С этого момента я впервые задумался о том, что наши пути рано или поздно разойдутся…»
Зазвонили на колокольне Сент-Репарат.
Отбивая полдень, звук несся над городом – откликнулась церковь Святых Мартина и Августина (в ней, вспомнил Огюст, крестили Гарибальди), подхватила Святая Рита, веско громыхнул Святой Газтан; вдалеке рассыпалась дробь францисканского монастыря, упрекая молчаливую часовню иезуитов, виноватых, как известно, во всех заговорах…
Механизм Времени вертел шестернями.
– Случай? – спросил Сальваторе даль Негро. – Судьба? Злой гений?
Старик моргнул и добавил:
– Какая разница…
Курчавая шапка седин, смуглое лицо, живые, влажные глаза – даль Негро был чертовски похож на литератора Дюма. Верней, на отца литератора, только что вышедшего из неаполитанской тюрьмы – мулат Том-Александр Дюма-Дави, бригадный генерал Наполеона, был силен как бык, но заключение превратило силача в калеку-язвенника.
– Вас я тоже предупреждал, – сказал Эрстед, хмурясь.
– Да, я помню.
– Не боитесь? После того, что случилось с Якоби?
– Нет, не боюсь, – даль Негро улыбнулся. – Я стар, друг мой. Стар и беден. Нельзя разорить нищего. Нельзя взять в заложники семью одинокого. Можно убить беззащитного старика, но в этом нет никакого смысла. Три-четыре года, и я отойду в мир иной без посторонней помощи. Все, что я сделал, уже сделано. Стальной магнит подвешен в виде двойного маятника, и неподвижный электромагнит охватил коленами его верхний полюс. Качания маятника изменяют ток в электромагните, и этого факта не изменит ничто, даже моя смерть. Да, не так много, как хотелось бы. Меня не вспомнят рядом с Вольта, Фарадеем, Якоби: рядом с вашим братом, синьор Эрстед. Но я не тщеславен. Пейте вино – это Бандоль. Дивная лоза, местная. Говорят, Людовик XV обожал наш Бандоль за пряный аромат…
– И плохо кончил, – датчанин не мог успокоиться.

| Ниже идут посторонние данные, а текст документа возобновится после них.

/-- A row of the picture of context i is finished, or suspended at a CTU for want of coded bytes (R238, R240, R244). -/
def decodeRow (s : State) (i : Nat) (p : DecPic) (row : DecodedRow) : State :=
  let s := readCoded s i
  let x := getCtx s i
  let y := getSurf s p.surf
  let bytes := match x.queue.head? with | some a => auBytes a | none => 0
  let cols := ceilDiv p.codedW p.ctu
  if row.starved then
    let n := min (cols - 1) (max p.ctus row.ctus)
    chargeCtus (modCtx s i fun x => { x with pic := some { p with core := none, starvedAt := bytes, ctus := n } }) x.slice p (n - p.ctus)
  else if p.orphan then chargeCtus (discardRow s i p) x.slice p (cols - p.ctus)
  else if y.rebuilding || writerBlocked s p.surf y.pass p.lines (rowFrontier p - 1) then s
  else
    let s := chargeCtus s x.slice p (cols - p.ctus)
    let s := newSei s i p
    let s := if row.damaged then happen s i 3 0 else s
    let (s, bad) := readRefs s i row.reads
    let p := ((getCtx s i).pic).getD p
    let s := writeDecoded s p x row
    let q := { p with row := p.row + 1, ctus := 0, fills := row.fills, lines := rowFrontier p
                      damaged := p.damaged || row.damaged || !row.fills.isEmpty || bad, us := p.us + row.us }
    let s := modCtx s i fun x => { x with pic := some q }
    if picRows p ≤ p.row + 1 then finishPicture s i q else s

/-- DECODE_CTU_ROW_DONE: a core finishes a row of its picture (R238). -/
def execDecodeCtuRowDone (core : Nat) (row : DecodedRow) (s : State) : Host.Outcome State Fault Refusal :=
  .next (match (ctxsWhere s fun x => ctxCore x == some core).head? with
    | none => s
    | some i => match (getCtx s i).pic with
      | none => s
      | some p => decodeRow s i p row)

/-- EV_DECODE_CONCEAL for what a source's context gathered in a wall frame (R247). -/
def postDecodeEvents (s : State) : State :=
  forEach (s.media.ctxs.map Prod.fst) (fun i s =>
    let x := getCtx s i
    let s := modCtx s i fun x => { x with events := [] }
    forEach x.events (fun e s => postEvent s x.slice (eventBits 0x0401 (wpBits e.wp) [fAt 2 0 12 i, fAt 4 0 8 e.cause, fAt 5 0 8 e.detail,
      fAt 6 0 16 e.count, fAt 16 0 32 e.picture])) s) s

/-! DECODE_STATUS (R250). -/

/-- CTX_STATE of a context. -/
def ctxState (s : State) (x : DecCtx) : Nat :=
  if x.detached then 5 else if x.refused || x.unfitDetail != 0 then 3
  else if intakeStopped s x.slice then 4 else if x.wait then 0 else if x.concealing then 2 else 1

/-- The 64-byte record of a context. -/
def ctxRecord (s : State) (x : DecCtx) : Nat :=
  let q := x.seq
  let g (f : SeqInfo → Nat) : Nat := (q.map f).getD 0
  packFields [fAt 0 0 8 (ctxState s x), fAt 1 0 8 x.unfitDetail, fAt 2 0 16 x.width, fAt 4 0 16 x.height, fAt 6 0 8 (g SeqInfo.profile),
    fAt 7 0 8 (g SeqInfo.level), fAt 8 0 32 x.decoded, fAt 12 0 32 x.dropped, fAt 16 0 32 x.concealed, fAt 20 0 32 x.damaged,
    fAt 24 0 32 x.discarded, fAt 28 0 8 (g SeqInfo.depth), fAt 29 0 8 (if x.codec = 0 ∧ q.isSome then 16 else g SeqInfo.ctu),
    fAt 30 0 8 (if x.codec = 0 ∧ q.isSome then 1 else g SeqInfo.tileCols), fAt 31 0 8 (g SeqInfo.refs),
    fAt 32 0 64 (match x.lastRap with | some w => wpBits w | none => 0xFFFFFFFFFFFFFFFF), fAt 40 0 32 x.decodeUs, fAt 44 0 32 x.codedBytes]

– Я знаю. Но вино здесь ни при чем. Королевская любовница сделала обожаемому монарху подарок – красотку-шлюху, дочь столяра. Страсть, оспа, подхваченная от девицы, и зараза сводит Людовика в могилу. На седьмом десятке умереть от любви – завидная кончина! И потоп, смею заметить, не начался…[22]
– Вы все шутите… А я так рассчитывал на встречу с Якоби!
– Меньше надейтесь, друг мой. Будет меньше разочарований. Да, у меня для вас еще одно письмо, из Парижа. От синьора Торвена. Вернее, не вполне письмо – он переслал вам газету. Смотрите, тут выделено чернилами – статья «Холера в могиле»…
– Нам только холеры не хватало, – буркнул Эрстед, разворачивая пожелтевшую, мятую «Шаривари». – Зря вы помянули оспу… Проклятье! Кажется, фон Книгге добился своего. Я становлюсь мнительным. Ну-ка, о чем сплетничают в Париже?